* What to produce *
Output exactly the lines below, starting with the line that has "t = writeMiscEnable" and going on through the line that has "rcases processorStep_next_cases hp", both included, and no other lines.

Information supplied Block Start

/-- M3: the store ends just below the range, or begins just above it; and the waiting processor's own
store. -/
theorem test_witness_StoreFrame :
    let s := armed.setAgenda [.store .otherProcessor 0x2FFF [1#8]]
    s.agenda = .store .otherProcessor 0x2FFF [1#8] :: []
      ∧ step s = .next (agentStore (Config.draw 0) .otherProcessor 0x2FFF [1#8] (s.setAgenda []))
      ∧ ((waiting 0).setAgenda [.store .thisProcessor 0x3000 [1#8]]).agenda
          = .store .thisProcessor 0x3000 [1#8] :: []
      ∧ ((waiting 0).setAgenda [.store .thisProcessor 0x3000 [1#8]]).run = .optimized 0x10 0
      ∧ ¬ range0.Hit 0x2FFF [1#8].length ∧ ¬ range0.Hit 0x3040 [1#8].length := by
  refine ⟨rfl, rfl, rfl, rfl, ?_, ?_⟩ <;> rintro ⟨x, h⟩ <;> simp [range0] at h <;> omega

/-- B2. -/
theorem test_witness_NonProcessorStoreDuringAWaitDraws :
    (waiting 0).run = .optimized 0x10 0 ∧ (waiting 0).monitor = .armed range0
      ∧ range0.Hit 0x3000 [1#8].length := ⟨rfl, rfl, ⟨0x3000, by decide⟩⟩

/-- P2 case D, and case B. -/
theorem test_witness_StoreAfterArmingIsNeverLost :
    (let s := armed.setAgenda [.store .otherProcessor 0x3000 [1#8]]
     s.agenda = [.store .otherProcessor 0x3000 [1#8]] ∧ s.run = .executing
      ∧ s.monitor = .armed range0 ∧ range0.Hit 0x3000 [1#8].length
      ∧ step s = .next (agentStore (Config.draw 0) .otherProcessor 0x3000 [1#8] armed)
      ∧ (agentStore (Config.draw 0) .otherProcessor 0x3000 [1#8] armed).MwaitPasses
      ∧ (agentStore (Config.draw 0) .otherProcessor 0x3000 [1#8] armed).ecx.getLsbD 2 = false)
    ∧ (let s := base.setAgenda [.store .otherProcessor 0x3000 [1#8]]
       s.agenda = [.store .otherProcessor 0x3000 [1#8]] ∧ s.run = .executing
        ∧ ∀ r, s.monitor ≠ .armed r) :=
  ⟨⟨rfl, rfl, rfl, ⟨0x3000, by decide⟩, rfl, test_base_passes, by decide⟩, rfl, rfl, nofun⟩

/-- P2 case G. -/
theorem test_witness_StoreBeforeArmingMayBeWaitedFor :
    base.run = .executing ∧ base.MwaitPasses ∧ base.ecx.getLsbD 2 = false
      ∧ 0 < base.cfg.rangeSize ∧ base.pending = .none ∧ yes.arm = true ∧ yes.enter = true :=
  ⟨rfl, test_base_passes, by decide, by decide, rfl, rfl, rfl⟩

/-- E2: leaf 01H, leaf 07H with sub-leaf 01H, leaf 05H. -/
theorem test_witness_CpuidReportsTheNamedBits :
    ({ base with eax := 0x01#32 } : State).eax = 0x01#32
      ∧ (({ base with eax := 0x07#32, rcx := 1 } : State).eax = 0x07#32
        ∧ ({ base with eax := 0x07#32, rcx := 1 } : State).ecx = 0x01#32)
      ∧ (({ base with eax := 0x05#32 } : State).eax = 0x05#32
        ∧ (base.cfg.monitorHw && base.miscEnable) = true) := by decide

/-- Bits whose freedom the statement gives in the leaves with named bits: CPUID.05H:ECX[2], bit 3 of an
unsupported leaf 05H, bit 23 of leaf 07H with sub-leaf 00H. -/
theorem test_witness_UnnamedCpuidBitsAreFree :
    ¬ (2 = 0 ∨ 2 = 1 ∨ 2 = 3) ∧ (base.setMiscEnable false).leaf05 = false
      ∧ ¬ (({ base with eax := 0x07#32 } : State).ecx = 0x01#32) := by decide

/-- Each row of the matrix with an outcome of its own. -/
theorem test_witness_SupportMatrix :
    (base.mode ≠ .v8086 ∧ base.cpl = 0 ∧ base.cfg.faultPriority = .udFirst)
      ∧ (base.bitMonitor = true ∧ base.ext = 0)
      ∧ (let s := vec .protectedMode 0 (bits false false true true) 0
         s.bitMonitor = false ∧ s.bitMwait = false)
      ∧ (let s := vec .protectedMode 0 (bits false true true true) 0
         s.ext = 0 ∧ s.bitMonitor = false ∧ s.bitMwait = true)
      ∧ (let s := vec .protectedMode 0 (bits false true true true) 4
         s.ext = 4 ∧ s.bitMwait = true ∧ s.bitMonitorless = true)
      ∧ (let s := vec .protectedMode 0 (bits true false false true) 4
         s.ext = 4 ∧ s.bitMonitor = true ∧ s.bitMonitorless = false) := by decide

/-- E5; its CPUID leaves 01H and 07H. -/
theorem test_witness_ClearedEnableBitDisablesBoth :
    let s := base.setMiscEnable false
    s.miscEnable = false ∧ s.cfg.faultPriority = .udFirst
      ∧ exec .cpuid { s with eax := 0x01#32 }
        = .next (cpuidResult (Config.draw 0) { s with eax := 0x01#32 })
      ∧ exec .cpuid { s with eax := 0x07#32, rcx := 1 }
        = .next (cpuidResult (Config.draw 0) { s with eax := 0x07#32, rcx := 1 }) :=
  ⟨rfl, rfl, rfl, rfl⟩

theorem test_witness_EnableBitWriteTakesEffectAtOnce :
    ((armed.setAgenda [.writeMiscEnable false]).agenda = .writeMiscEnable false :: []
        ∧ (armed.setAgenda [.writeMiscEnable false]).run = .executing)
      ∧ (((waiting 0).setAgenda [.writeMiscEnable true]).agenda = .writeMiscEnable true :: []
        ∧ ((waiting 0).setAgenda [.writeMiscEnable true]).run = .optimized 0x10 0) :=
  ⟨⟨rfl, rfl⟩, rfl, rfl⟩

theorem test_witness_DiscoveryIsSound :
    (base.mode ≠ .v8086 ∧ base.cpl = 0 ∧ base.miscEnable = true
        ∧ base.offersMonitoredPair = true ∧ base.ext = 0)
      ∧ ((vec .protectedMode 0 (bits true false true true) 4).offersMonitorless = true
        ∧ (vec .protectedMode 0 (bits true false true true) 4).ext = 4) := by decide

/-- Two cores that differ in a bit of which R57 says nothing. -/
theorem test_witness_HybridCoresEnumerateAlike :
    let c : Config := { Config.standard with ibe := false }
    Config.hybridConsistent [Config.standard, c] = true ∧ Config.standard ∈ [Config.standard, c]
      ∧ c ∈ [Config.standard, c] ∧ base.miscEnable = ({ base with cfg := c } : State).miscEnable :=
  by decide

/-- S5, with ECX = 4 and both instructions intercepted; and outside a guest. -/
theorem test_witness_GuestCannotTellTheVirtualizedFeature :
    let s := vec .protectedMode 0 (guestConfig Config.standard ⟨true, true⟩) 4
    s.cfg = guestConfig Config.standard ⟨true, true⟩ ∧ s.intercepted .mwait = true
      ∧ base.cfg.vmmIntercept = none ∧ s.miscEnable = true ∧ s.mode ≠ .v8086 ∧ s.cpl = 0
      ∧ extReserved s.ext = false ∧ (s.ecx.getLsbD 0 = true → s.bitIbe = true) := by decide

/-- Of the four whole-machine rules: a step of CPUID, and of system software's write. -/
theorem test_witness_WholeMachineRules :
    step (holding 16 0x0FA2) = .next (cpuidResult (Config.draw 0) (holding 16 0x0FA2))
      ∧ step (armed.setAgenda [.writeMiscEnable true])
        = .next (writeMiscEnable (Config.draw 0) true armed)
      ∧ step (armed.setAgenda [.store .thisProcessor 0 [7#8]])
        = .next (agentStore (Config.draw 0) .thisProcessor 0 [7#8] armed) := ⟨rfl, rfl, rfl⟩

end Sys2Proof.Tests
end

section
/-! SUPPORT. Proofs of the family 10_state.md: what one step does to the processor's state (reset, registers,
bit 18, the wait, a raised event). -/

namespace Sys2Proof.Machine

/-! ## Agreement between a state and the one an operation makes of it -/

theorem SameRegs.trans {s t u : State} (hst : SameRegs s t) (htu : SameRegs t u) : SameRegs s u := by
  obtain ⟨ha, hb, hc, hd⟩ := hst
  obtain ⟨ha', hb', hc', hd'⟩ := htu
  exact ⟨ha'.trans ha, hb'.trans hb, hc'.trans hc, hd'.trans hd⟩

theorem SameSystem.trans {s t u : State} (hst : SameSystem s t) (htu : SameSystem t u) :
    SameSystem s u := by
  obtain ⟨hi, hl, hm, he, hc⟩ := hst
  obtain ⟨hi', hl', hm', he', hc'⟩ := htu
  exact ⟨hi'.trans hi, hl'.trans hl, hm'.trans hm, he'.trans he, hc'.trans hc⟩

theorem sameRegs_setAgenda (s : State) (l : List Turn) : SameRegs s (s.setAgenda l) :=
  ⟨rfl, rfl, rfl, rfl⟩

theorem sameSystem_setAgenda (s : State) (l : List Turn) : SameSystem s (s.setAgenda l) :=
  ⟨rfl, rfl, rfl, rfl, rfl⟩

theorem sameRegs_afterBoundary (s : State) : SameRegs s (afterBoundary s) := by
  rcases afterBoundary_eq s with h | h <;> rw [h] <;> exact ⟨rfl, rfl, rfl, rfl⟩

theorem sameSystem_afterBoundary (s : State) : SameSystem s (afterBoundary s) := by
  rcases afterBoundary_eq s with h | h <;> rw [h] <;> exact ⟨rfl, rfl, rfl, rfl, rfl⟩

theorem sameRegs_waitTurn (d : Draw) (e : Word64) (s : State) : SameRegs s (waitTurn d e s) := by
  simp [SameRegs]

theorem sameSystem_waitTurn (d : Draw) (e : Word64) (s : State) : SameSystem s (waitTurn d e s) := by
  simp [SameSystem]

theorem sameRegs_mwaitIssue (d : Draw) (s : State) : SameRegs s (mwaitIssue d s) := by
  simp [SameRegs]

/-- No instruction that completes writes the flag, the level, the mode, bit 18 or the configuration. -/
theorem sameSystem_of_exec_next {i : Instr} {s t : State} (h : exec i s = .next t) :
    SameSystem s t := by
  rcases exec_next_cases h with ⟨-, -, rfl⟩ | ⟨-, -, -, rfl⟩ | ⟨-, rfl⟩ <;> simp [SameSystem]

/-- Of the instructions only CPUID writes a general register (10_state.md R13). -/
theorem sameRegs_or_cpuid_of_exec_next {i : Instr} {s t : State} (h : exec i s = .next t) :
    SameRegs s t ∨ i = .cpuid := by
  rcases exec_next_cases h with ⟨-, -, rfl⟩ | ⟨-, -, -, rfl⟩ | ⟨hi, -⟩
  · exact .inl (sameRegs_mwaitIssue ..)
  · exact .inl ⟨rfl, rfl, rfl, rfl⟩
  · exact .inr hi

/-- The boundary moves neither pc nor memory, so the same instruction stands at pc after it. -/
theorem holdsAtPc_of_afterBoundary {s : State} {i : Instr} (h : (afterBoundary s).HoldsAtPc i) :
    s.HoldsAtPc i := by
  rcases afterBoundary_eq s with hs | hs <;> rw [hs] at h <;> exact h

/-! ## Everything a step can do -/

/-- Everything a step that answers a next state can do: a waiting processor goes on or wakes, an executing
one completes the instruction at pc, an agent stores, the platform raises an event, or system software
writes bit 18 (10_state.md R10). -/
theorem step_next_cases {s t : State} (h : step s = .next t) :
    (s.ProcessorMoves ∧ ∃ hint e, s.run = .optimized hint e ∧
      t = waitTurn s.draw e (s.setAgenda s.agenda.tail)) ∨
    (s.ProcessorMoves ∧ s.run = .executing ∧ boundaryEvent s.draw s = none ∧ ∃ i, s.HoldsAtPc i ∧
      exec i (afterBoundary (s.setAgenda s.agenda.tail)) = .next t) ∨
    (∃ g a bs rest, s.agenda = .store g a bs :: rest ∧ (s.waiting = false ∨ g ≠ .thisProcessor) ∧
      t = agentStore s.draw g a bs (s.setAgenda rest)) ∨
    (∃ k rest, s.agenda = .raise k :: rest ∧
      t = (s.setAgenda rest).setPending (s.pending.set true k)) ∨
    (∃ b rest, s.agenda = .writeMiscEnable b :: rest ∧ s.run = .executing ∧
      t = writeMiscEnable s.draw b (s.setAgenda rest)) := by
  rw [step_eq] at h
  rcases turnStep_next_cases h with
    ⟨hu, hp⟩ | ⟨g, a, bs, hu, hg, rfl⟩ | ⟨k, hu, rfl⟩ | ⟨b, hu, hw, rfl⟩
  · have hmoves := firstTurn_eq_processor_iff.mp hu
    rcases processorStep_next_cases hp with ⟨hint, e, hr, rfl⟩ | ⟨hr, hb, i, hf, hx⟩
    · exact .inl ⟨hmoves, hint, e, hr, rfl⟩
    · have hpc : (s.setAgenda s.agenda.tail).HoldsAtPc i :=
        holdsAtPc_of_afterBoundary (holdsAtPc_of_fetch hf)
      exact .inr (.inl ⟨hmoves, hr, hb, i, hpc, hx⟩)
  · exact .inr (.inr (.inl ⟨g, a, bs, _, agenda_of_firstTurn hu nofun, hg, rfl⟩))
  · exact .inr (.inr (.inr (.inl ⟨k, _, agenda_of_firstTurn hu nofun, rfl⟩)))
  · have hr : s.run = .executing := s.waiting_eq_false_iff.mp hw
    exact .inr (.inr (.inr (.inr ⟨b, _, agenda_of_firstTurn hu nofun, hr, rfl⟩)))

/-! ## Who writes bit 18 and the general registers -/

/-- Settles O53: of everything a step can do, only system software's turn writes bit 18. -/
theorem onlySystemSoftwareWritesTheEnableBit : Obligations.OnlySystemSoftwareWritesTheEnableBit := by
  intro s t h
  rcases step_next_cases h with ⟨-, hint, e, -, rfl⟩ | ⟨-, -, -, i, -, hx⟩ |
    ⟨g, a, bs, rest, -, -, rfl⟩ | ⟨k, rest, -, rfl⟩ | ⟨b, rest, ha, hr, rfl⟩
  case inr.inl =>
    have hsys : SameSystem s t := ((sameSystem_setAgenda s _).trans (sameSystem_afterBoundary _)).trans
      (sameSystem_of_exec_next hx)
    obtain ⟨-, -, -, hbit, -⟩ := hsys
    exact .inl hbit
  case inr.inr.inr.inr => exact .inr ⟨hr, b, rest, ha, writeMiscEnable_miscEnable ..⟩
  all_goals exact .inl (by simp)

/-- Settles O55: of everything a step can do, only the instruction at pc can write a register, and of the
instructions only CPUID does. -/
theorem onlyCpuidWritesGeneralRegisters : Obligations.OnlyCpuidWritesGeneralRegisters := by
  intro s t h
  rcases step_next_cases h with ⟨-, hint, e, -, rfl⟩ | ⟨hm, hr, -, i, hpc, hx⟩ |
    ⟨g, a, bs, rest, -, -, rfl⟩ | ⟨k, rest, -, rfl⟩ | ⟨b, rest, -, -, rfl⟩
  case inr.inl =>
    rcases sameRegs_or_cpuid_of_exec_next hx with hregs | rfl
    · exact .inl (((sameRegs_setAgenda s _).trans (sameRegs_afterBoundary _)).trans hregs)
    · exact .inr ⟨hm, hr, hpc⟩
  all_goals exact .inl (by simp [SameRegs])

/-! ## The registers MWAIT reads -/

/-- MWAIT's issue passes other values of EBX and EDX through: neither the choice between waiting and
completing nor what is recorded reads them. -/
theorem mwaitIssue_withEbxEdx (d : Draw) (s : State) (b v : Word32) :
    mwaitIssue d { s with ebx := b, edx := v } = { mwaitIssue d s with ebx := b, edx := v } := by
  unfold mwaitIssue
  change (if mwaitCanWait s && d.enter then _ else _) = _
  split <;> rfl

/-- Settles O56: the checks and the issue agree in the two states, for they differ in EBX and EDX alone. -/
theorem mwaitReadsNoRegisterButEaxAndRcx : Obligations.MwaitReadsNoRegisterButEaxAndRcx := by
  intro s b v
  obtain ⟨hud, hgp⟩ := mwaitWith_fault_congr s.draw (s := s) (t := { s with ebx := b, edx := v })
    rfl rfl rfl rfl
  refine ⟨fun t h => ?_, hud, hgp⟩
  obtain ⟨hpass, rfl⟩ := mwaitWith_next (d := s.draw) h
  have hpass' : State.MwaitPasses { s with ebx := b, edx := v } :=
    (State.mwaitPasses_congr rfl rfl rfl rfl rfl).mpr hpass
  refine ⟨sameRegs_mwaitIssue .., ?_⟩
  rw [← mwaitIssue_withEbxEdx]
  exact mwaitWith_passes s.draw hpass'

/-! ## Reset -/

/-- Settles O1: the fields of the reset state, and its memory, which lists no byte. -/
theorem resetLeavesMonitorIdleAndExecuting : Obligations.ResetLeavesMonitorIdleAndExecuting :=
  fun _ => ⟨rfl, rfl, rfl, rfl, Memory.read_nil⟩

/-- The program counter has at least 16 bits, the narrowest ADDR_WIDTH. -/
theorem State.sixteen_le_width (s : State) : 16 ≤ s.width := by
  unfold State.width; cases s.cfg.addrWidth <;> decide

theorem State.resetWith_inv (c : Config) : (State.resetWith c).Inv where
  mem := rfl
  pc := calc
    (State.resetWith c).pc.toNat < 2 ^ 16 := by simp [State.resetWith]
    _ ≤ 2 ^ (State.resetWith c).width :=
      Nat.pow_le_pow_right (by decide) (State.sixteen_le_width _)
  range := rfl
  wait := rfl

/-- Settles O2: the standard configuration is one of all. -/
theorem resetMeetsTheInvariant : Obligations.ResetMeetsTheInvariant :=
  ⟨State.resetWith_inv _, State.resetWith_inv⟩

/-! ## The waiting processor's turn and the platform's -/

/-- A waiting processor's turn leaves it waiting with its monitor, or executing (41_mwait.md R69 to R71). -/
theorem waitTurn_waits_or_executes (d : Draw) (e : Word64) (s : State) :
    ((waitTurn d e s).run = s.run ∧ (waitTurn d e s).monitor = s.monitor) ∨
      (waitTurn d e s).run = .executing := by
  rcases waitTurn_cases d e s with h | ⟨-, -, h⟩ <;> rw [h]
  · exact .inr (mwaitWake_run ..)
  · exact .inl ⟨rfl, rfl⟩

Information supplied Block End

* Worked solution *
      t = writeMiscEnable s.draw b (s.setAgenda rest)) := by
  rw [step_eq] at h
  rcases turnStep_next_cases h with
    ⟨hu, hp⟩ | ⟨g, a, bs, hu, hg, rfl⟩ | ⟨k, hu, rfl⟩ | ⟨b, hu, hw, rfl⟩
  · have hmoves := firstTurn_eq_processor_iff.mp hu
    rcases processorStep_next_cases hp with ⟨hint, e, hr, rfl⟩ | ⟨hr, hb, i, hf, hx⟩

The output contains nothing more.